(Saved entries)

-- ==== Sys2Proof/Machine/Dma.lean ====
section
/-!
DEFINITION. The DMA engine: channels, descriptors, bursts, confirmation and completion, snapshot holds, and the halt on a bus error
(spec 15 R426-R448).
-/
namespace Sys2Proof.Machine

/-! Channels (R427, R428, R436). -/

def State.requesterMask (s : State) (c : Nat) : Nat := flagByte ((List.range 10).map fun r => (s.ringsOn c).contains r)

/-- STATE of a channel (Table 15.8): a REQUEST channel runs while a requester of it has work. -/
def State.channelState (s : State) (c : Nat) : ChannelState :=
  let x := s.dma c
  if x.request && x.enable && x.state == .idle && !s.host.halted && (s.ringsOn c).any s.ringWork then .running else x.state

def ChannelState.code : ChannelState → Nat | .idle => 0 | .running => 1 | .stopped => 2 | .halted => 3

def DmaChannel.size (x : DmaChannel) : Nat := 2 ^ x.log2
/-- A DESCRIPTOR channel has descriptors to run (R428). -/
def DmaChannel.behind (x : DmaChannel) : Bool := x.head % x.size != x.tail % x.size

/-- A DESCRIPTOR channel starts with work to do, and idles without it or with ENABLE 0; not while the engine is halted (R428, R440). -/
def DmaChannel.wake (x : DmaChannel) : DmaChannel :=
  let work := x.enable && !x.request && x.behind
  match x.state with
  | .idle => if work then { x with state := .running } else x
  | .running => if x.transfer.isNone && !work then { x with state := .idle } else x
  | _ => x

/-- A channel that comes to run fetches its descriptor from then on. -/
def DmaChannel.wakeAt (now : Nat) (x : DmaChannel) : DmaChannel :=
  let y := x.wake
  if y.state == x.state then y else { y with fetchAt := now }

def State.wakeChannels (s : State) : State :=
  if s.host.halted then s else { s with host := { s.host with channels := s.host.channels.map (DmaChannel.wakeAt s.now) } }

/-- Rings of a channel stop, or run again, and write an interrupted record again whole; those of an abandoned channel stay halted (R319). -/
def State.haltRings (s : State) (c : Nat) (stop : Bool) : State :=
  (s.ringsOn c).foldl (fun s r => s.setHostRing r { s.hostRing r with halted := stop || (s.hostRing r).abandoned, sent := 0 }) s

/-- Rings of a channel that is abandoned (R319, R443). -/
def State.abandonRings (s : State) (c : Nat) : State :=
  (s.ringsOn c).foldl (fun s r => s.setHostRing r { s.hostRing r with halted := true, abandoned := true, sent := 0 }) s

/-- Bits of DMA_IRQ_STATUS (R435). -/
def State.setIrq (s : State) (c : Nat) (done err : Bool) : State :=
  let bit : BitVec 16 := 1#16 <<< c
  { s with host := { s.host with irqDone := if done then s.host.irqDone ||| bit else s.host.irqDone,
                                 irqErr := if err then s.host.irqErr ||| bit else s.host.irqErr } }

/-! Registers of a channel that act (Table 15.8). -/

/-- The host's writes of a function reach its window while the link is up and configuration space is ready (R459). -/
def State.windowOpen (s : State) : Bool := s.host.linkUp

/-- DMA_CH_CTL: interrupt enables, MODE while IDLE, ENABLE and RESTART. A STOPPED channel whose ENABLE is cleared becomes IDLE. -/
def State.writeDmaCtl (s : State) (c : Nat) (v : Nat) : State :=
  let x := s.dma c
  let enable := Nat.testBit v 0
  let st : ChannelState :=
    if x.state == .stopped && !s.host.halted && ((enable && Nat.testBit v 2) || !enable) then .idle else x.state
  (s.setDma c { x with
      errIE := Nat.testBit v 9, doneIE := Nat.testBit v 8, enable := enable, state := st,
      request := if s.channelState c == .idle then Nat.testBit v 4 else x.request }).wakeChannels

/-- The bits of DMA_CH_CTL as they read. -/
def DmaChannel.ctl (x : DmaChannel) : Nat :=
  x.errIE.toNat * 512 + x.doneIE.toNat * 256 + x.request.toNat * 16 + x.enable.toNat

def State.writeDmaTail (s : State) (c : Nat) (v : Nat) : State :=
  (s.setDma c { s.dma c with tail := v % (s.dma c).size }).wakeChannels

/-- The writer owns the channel (R427). -/
def State.mayWriteChannel (s : State) (pf1 : Bool) (c : Nat) : Bool := s.windowOpen && decide (c < 16) && s.ownedByPf1 c == pf1

/-- R428: a write of DMA_CH_TAIL. -/
def execDmaChTailWrite (pf1 : Bool) (c : Nat) (v : W32) (s : State) : Host.Outcome State Fault Refusal :=
  if s.mayWriteChannel pf1 c then done s (s.writeDmaTail c (v.toNat % 65536)) else .next s

/-- R428: a write of DMA_CH_CTL that carries ENABLE. -/
def execDmaChEnable (pf1 : Bool) (c : Nat) (v : W32) (s : State) : Host.Outcome State Fault Refusal :=
  if s.mayWriteChannel pf1 c then done s (s.writeDmaCtl c v.toNat) else .next s

/-- R434: RESTART, with the other bits of DMA_CH_CTL as they stand. -/
def execDmaChRestart (pf1 : Bool) (c : Nat) (s : State) : Host.Outcome State Fault Refusal :=
  if s.mayWriteChannel pf1 c then done s (s.writeDmaCtl c ((s.dma c).ctl + 4)) else .next s

/-- A bit of SEC_DMA_OWNER changes only while its channel is IDLE, disabled and unattached (R427). -/
def State.writeOwner (s : State) (v : Nat) : State :=
  let bit (c : Nat) : Bool :=
    if s.channelState c == .idle && !(s.dma c).enable && (s.ringsOn c).isEmpty then Nat.testBit v c else s.host.owner.getLsbD c
  { s with host := { s.host with owner := BitVec.ofNat 16 (flagByte ((List.range 16).map bit)) } }

/-- R427: a write of SEC_DMA_OWNER, which exists in PF1 only. -/
def execSecDmaOwnerWrite (pf1 : Bool) (v : W32) (s : State) : Host.Outcome State Fault Refusal :=
  if s.windowOpen && pf1 then done s (s.writeOwner v.toNat) else .next s

/-! Descriptors (R429, R430). -/

def Transfer.op (t : Transfer) : Nat := byteAt t.desc 19
def Transfer.count (t : Transfer) : Nat := fieldLe t.desc 16 3
def Transfer.snap (t : Transfer) : Bool := bitAt t.desc 20 1
def Transfer.irq (t : Transfer) : Bool := bitAt t.desc 20 0
def Transfer.usesPattern (t : Transfer) : Bool := t.op == 0x01 || (t.op == 0x02 && bitAt t.desc 20 2)
def Transfer.classB (t : Transfer) : Bool := t.op == 0x10 || t.op == 0x11
def Transfer.completion (t : Transfer) : Nat := fieldLe t.desc 24 8

def Transfer.start (desc : Bytes) : Transfer :=
  { desc := fit 32 desc, issued := 0, arrived := 0, confirmed := 0, crc := 0xFFFFFFFF, faults := 0,
    last := { units := 0, crc := 0xFFFFFFFF, faults := 0 }, marks := [], pattern := none, asked := false, mismatches := 0, firstBad := none }

/-- CRC of the confirmed units, as it would be stored if the transfer ended there (R432). -/
def Transfer.crcNow (t : Transfer) : Nat := if t.classB then (t.crc ^^^ 0xFFFFFFFF).toNat else 0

The task -> Start with the line above that contains "def State.mayWriteChannel (s" and stop after the line that contains "def execDmaChTailWrite (pf1". Output those lines exactly, and only those.

Solution to this problem ->
def State.mayWriteChannel (s : State) (pf1 : Bool) (c : Nat) : Bool := s.windowOpen && decide (c < 16) && s.ownedByPf1 c == pf1

/-- R428: a write of DMA_CH_TAIL. -/
def execDmaChTailWrite (pf1 : Bool) (c : Nat) (v : W32) (s : State) : Host.Outcome State Fault Refusal :=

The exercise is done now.